Sent from AutoGuide.com App


----------



## 2013Cruze (Aug 4, 2012)

lostjuan said:


> I would like to know the same. My guess is that with my 11 cruze would be no, as the radio also has more functions than just a radio. But it would be a massive awesome upgrade. Very strange how the my link system found in lowly chevy's cars out performs it cadillac's brand new CUE system.


What do you mean by MyLink out performs Cadillac's CUE system?


----------



## 115 (Nov 12, 2010)

This question has been answered many times on these forums. Someone from the Camaro5 forums is working on installing MyLink to a Camaro. Unfortunately the radios other than MyLink are different, so you cannot update the software. I believe there are four different radios. See below.

Adding Mylink to older gen5 camaro's - Camaro5 Chevy Camaro Forum / Camaro ZL1, SS and V6 Forums - Camaro5.com
I want a new Radio - Camaro5 Chevy Camaro Forum / Camaro ZL1, SS and V6 Forums - Camaro5.com


----------



## cruze01 (Mar 25, 2011)

bojangles said:


> This question has been answered many times on these forums. Someone from the Camaro5 forums is working on installing MyLink to a Camaro. Unfortunately the radios other than MyLink are different, so you cannot update the software. I believe there are four different radios. See below.
> 
> Adding Mylink to older gen5 camaro's - Camaro5 Chevy Camaro Forum / Camaro ZL1, SS and V6 Forums - Camaro5.com
> I want a new Radio - Camaro5 Chevy Camaro Forum / Camaro ZL1, SS and V6 Forums - Camaro5.com



I wanted to add it to my 2013, called the dealer and they told me no. The cars with MyLink have a different wiring design built in and it would be a massive undertaking to change it! Cost to much to be worth it.


----------



## JstCruzn (Mar 19, 2013)

cruze01 said:


> I wanted to add it to my 2013, called the dealer and they told me no. The cars with MyLink have a different wiring design built in and it would be a massive undertaking to change it! Cost to much to be worth it.

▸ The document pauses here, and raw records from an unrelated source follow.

/-- A placed word is what the next step runs, from reset. -/
theorem test_placed_words_are_fetched :
    (State.reset.withFetchWord 16 0x5503).nextInstr = some .relayRaw ∧
    (State.reset.withFetchWord 8 0x12).nextInstr = some (.feed 0x12) ∧
    (State.reset.withFetchWord 1 1).nextInstr = some .reset := by decide

/-! ## Configurations (V43, V44, V45; section 3.6) -/

theorem test_tiny_is_valid : tiny.valid = true ∧ tiny.NG = 1 ∧ tiny.NF = 1 := by decide
theorem test_reference_derived : Config.reference.NG = 21 ∧ Config.reference.NF = 18 := by decide
theorem test_v43_short_window_invalid : { Config.reference with N := 11 }.valid = false := by decide
theorem test_v44_long_page_invalid : { Config.reference with pageSize := 128 }.valid = false := by decide
theorem test_v45_overlapping_layout_invalid :
    { Config.reference with lay := { Layout.reference with bpDataOff := 2 } }.valid = false := by decide

/-! ## FEED -/

/-- V1. -/
theorem test_v1_first_byte :
    after (exec (.feed 0x55) State.reset) (fun t => (t.w, t.head, t.ck, t.fa)) = some ([(0, 0x55)], 1, 0x55, false) := by
  decide

/-- V2: the cursor wraps. -/
theorem test_v2_head_wraps :
    after (exec (.feed 0x12) { State.reset with head := 131 }) (fun t => (t.w, t.head, t.ck, t.fa))
      = some ([(131, 0x12)], 0, 0x12, false) := by decide

/-- V3 in the smallest configuration: the last byte of a frame publishes it. -/
theorem test_v3_last_byte_publishes :
    after (exec (.feed 0x54) { base with w := array (fr1.take 11), head := 11, ck := 0x54 })
      (fun t => (t.f.bytes 12, t.ftype, t.fa, t.head, t.ck)) = some (fr1, 0x01, true, 0, 0x00) := by decide

/-- V33: a masked arrival is held, the next one lost. -/
theorem test_v33_held_then_lost :
    after (exec (.feed 0xAA) (taken fr5 .gpsLoop)) (fun t => (t.hold, t.head, t.ck)) = some ([0xAA], 0, 0x00) ∧
    after (exec (.feed 0xBB) { taken fr5 .gpsLoop with hold := [0xAA] }) (fun t => (t.hold, t.head, t.ck))
      = some ([0xAA], 0, 0x00) := by decide

/-! ## RESET -/

/-- V37: nothing is appended to the trace. -/
theorem test_v37_reset :
    after (exec .reset { taken fr2 .rmSend with toggle := true })
      (fun t => (t.w, t.f, t.dstate, t.toggle)) = some ([], [], .idle, false) ∧
    after (exec .reset { taken fr2 .rmSend with msg := [(0, 0x10)], cnt := 1, trace := [.ind .indTx true] })
      (fun t => (t.msg, t.cnt, t.trace)) = some ([], 0, [.ind .indTx true]) := by decide

/-- V38: the held byte is gone. -/
theorem test_v38_reset_drops_hold :
    after (exec .reset { taken fr5 .xRelease with hold := [0xAA] }) (fun t => (t.suppress, t.hold, t.head, t.trace))
      = some (false, [], 0, []) := by decide

/-! ## DECODE -/

/-- V16. -/
theorem test_v16_noop :
    after (step (latched fr0)) (fun t => (t.fa, t.dstate, t.toggle, t.trace)) = some (false, .idle, false, []) := by decide

/-- V12: TAKE, and the latch still holds the frame. -/
theorem test_v12_toggle_decode :
    after (step (latched fr1)) (fun t => (t.fa, t.dstate, t.f.bytes 12)) = some (false, .tgl, fr1) := by decide

/-- V20 in the smallest configuration: the first `S − 1` bytes. -/
theorem test_v20_relayMsg_copies :
    after (step (latched fr2)) (fun t => (t.fa, t.dstate, t.msg.bytes 9))
      = some (false, .rmTop, [0x10, 0x11, 0x12, 0x13, 0x14, 0x15, 0x16, 0x17, 0x18]) := by decide

/-- V40: type 3 copies the frame's own check byte. -/
theorem test_v40_relayRaw_copies :
    after (step (latched fr3)) (fun t => (t.fa, t.dstate, t.msg.bytes 10))
      = some (false, .rmTop, [0x10, 0x11, 0x12, 0x13, 0x14, 0x15, 0x16, 0x17, 0x18, 0x4E]) := by decide

/-- V41 and V42, the first step: arrivals stay enabled. -/
theorem test_v41_v42_decode :
    after (step (latched fr4)) (fun t => (t.fa, t.dstate, t.suppress)) = some (false, .bpEnter, false) ∧
    after (step (latched fr5)) (fun t => (t.fa, t.dstate, t.suppress)) = some (false, .gpsEnter, false) := by decide

/-- V18: a reserved type is ignored. -/
theorem test_v18_reserved :
    after (step (latched fr6)) (fun t => (t.fa, t.dstate, t.ftype, t.trace)) = some (false, .idle, 0x06, []) := by decide

/-! ## Behaviour steps -/

/-- V17, V14: the line follows the boolean. -/
theorem test_v17_v14_tgl :
    after (step (taken fr1 .tgl)) (fun t => (t.toggle, t.dstate, t.trace))
      = some (true, .idle, [.ind .indToggle true]) ∧
    after (step { taken fr1 .tgl with toggle := true }) (fun t => (t.toggle, t.trace))
      = some (false, [.ind .indToggle false]) := by decide

/-- V13: POLL leaves the frame. -/
theorem test_v13_rmTop :
    after (step { latched fr2 with dstate := .rmTop }) (fun t => (t.dstate, t.fa)) = some (.idle, true) := by decide

/-- V40, the Send. -/
theorem test_v40_send :
    after (step { taken fr3 .rmSend with msg := array [0x10, 0x11, 0x12, 0x13, 0x14, 0x15, 0x16, 0x17, 0x18, 0x4E] })
      (fun t => t.trace) = some [.send [0x10, 0x11, 0x12, 0x13, 0x14, 0x15, 0x16, 0x17, 0x18, 0x4E]] := by decide

/-- V41, the group: all but the checksum of the Message. -/
theorem test_v41_group :
    after (step (taken fr4 .bpLoop)) (fun t => (t.cnt, t.msg.bytes 9, t.dstate))
      = some (1, [0xB0, 0x07, 0x00, 0x01, 0x02, 0x03, 0x04, 0x05, 0x06], .bpLoop) := by decide

/-- V42, the fragment: the tag and the seven bytes. -/
theorem test_v42_fragment :
    after (step (taken fr5 .gpsLoop)) (fun t => (t.cnt, t.msg.bytes 8, t.dstate))
      = some (1, [0xC0, 0x01, 0xA1, 0xA2, 0xA3, 0xA4, 0xA5, 0xA6], .gpsLoop) := by decide

/-- V42, the end: the `02` at `F[9]` starts no fragment. -/
theorem test_v42_end :
    after (step { taken fr5 .gpsLoop with cnt := 1 }) (fun t => (t.cnt, t.dstate, t.trace)) = some (1, .xRelease, []) := by
  decide

/-- V22's word offset of the last group, and V33's release: the held byte is fed. -/
theorem test_v22_word_offset : wordOffset 20 = 0x3C := by decide

theorem test_v33_release :
    after (step { taken fr5 .xRelease with hold := [0xAA] })
      (fun t => (t.w.read 0, t.head, t.ck, t.fa)) = some (0xAA, 1, 0xFF, false) ∧
    after (step { taken fr5 .xRelease with hold := [0xAA] }) (fun t => (t.suppress, t.hold, t.dstate))
      = some (false, [], .xPulseOn) := by decide

/-! ## Witnesses of the hypotheses of the statements -/

theorem witness_DecodingInvertsEncoding :
    (Instr.reserved0607 0x06).wellFormed = true ∧ (Instr.reserved0607 0x07).wellFormed = true ∧
    (Instr.reserved80FF 0x80).wellFormed = true ∧ (Instr.reserved80FF 0xFF).wellFormed = true ∧
    (Instr.feed 0x00).wellFormed = true := by decide

theorem witness_EncodingInvertsDecoding :
    decode ⟨.frameHdr16, [0x55, 0x3F]⟩ = .ok (.reserved203F 0x3F) ∧
    ([0x55, 0x3F] : List Byte).length = (encode (.reserved203F 0x3F)).bytes.length := ⟨rfl, rfl⟩

theorem witness_AcceptedHeaderLiesInOneTableRow :
    decode ⟨.frameHdr16, [(0x5506 : Header).extractLsb' 8 8, (0x5506 : Header).extractLsb' 0 8]⟩
      = .ok (.reserved0607 0x06) ∧
    (Row.holds ⟨"RESERVED_06_07", 0x5506, 0xFFFE⟩ 0x5506) = true := ⟨rfl, by decide⟩

theorem witness_HeaderWithoutSentinelIsRejected : (0x54 : Byte) ≠ 0x55 := by decide

theorem witness_StepExecutesTheDecodedInstruction :
    { base with sched := [.arrive 0x55] }.sched = .arrive 0x55 :: [] ∧
    { base with sched := [.reset] }.sched = .reset :: [] ∧
    ((latched fr4).cfg.valid = true ∧ (latched fr4).ftype = (latched fr4).f.read 1 ∧
      (latched fr4).dispatcherTurn = true ∧ (latched fr4).dstate = .idle ∧ (latched fr4).fa = true ∧
      decode ⟨.frameHdr16, (latched fr4).f.bytes (latched fr4).cfg.N⟩ = .ok .relayBootpage) :=
  ⟨rfl, rfl, by decide, by decide, by decide, by decide, by decide, rfl⟩

/-- For the statements whose only hypothesis is a valid configuration (the packet types, RESET, NoStepOfTheCoreCanFail). -/
theorem witness_valid : (latched fr0).cfg.valid = true ∧ State.reset.cfg.valid = true := by decide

Chevy... always making things more complicated.


----------



## Devildog8791 (Apr 13, 2013)

CruzeTech said:


> That's because myLink wasn't offered in 2012. Wasn't even an option.
> 
> 
> Sent from AutoGuide.com App


Well, doesn't that suck. I guess I'll just do like I told the salesman and put my Samsung Galaxy Note II in front of the radio if I feel like I need a touchscreen.


----------



## brian v (Dec 25, 2011)

Tablets work nice too . Mine loves to float and say hello to all of the new some ones and it has a capacitive screen IT also gives me great MAPS of the entire world . IT floats real good to the DEPLOYANT that I Fabricated Last year , IT even can speak in different languages for me when I need to translate to the urban Newbians . Next door.


----------



## BlueTopaz (Aug 25, 2012)

Looks like the guys over on the Camaro 5 forum got a MyLink to work in a 2010 Camaro. The cost is kind of high though for all the extra equipment.


----------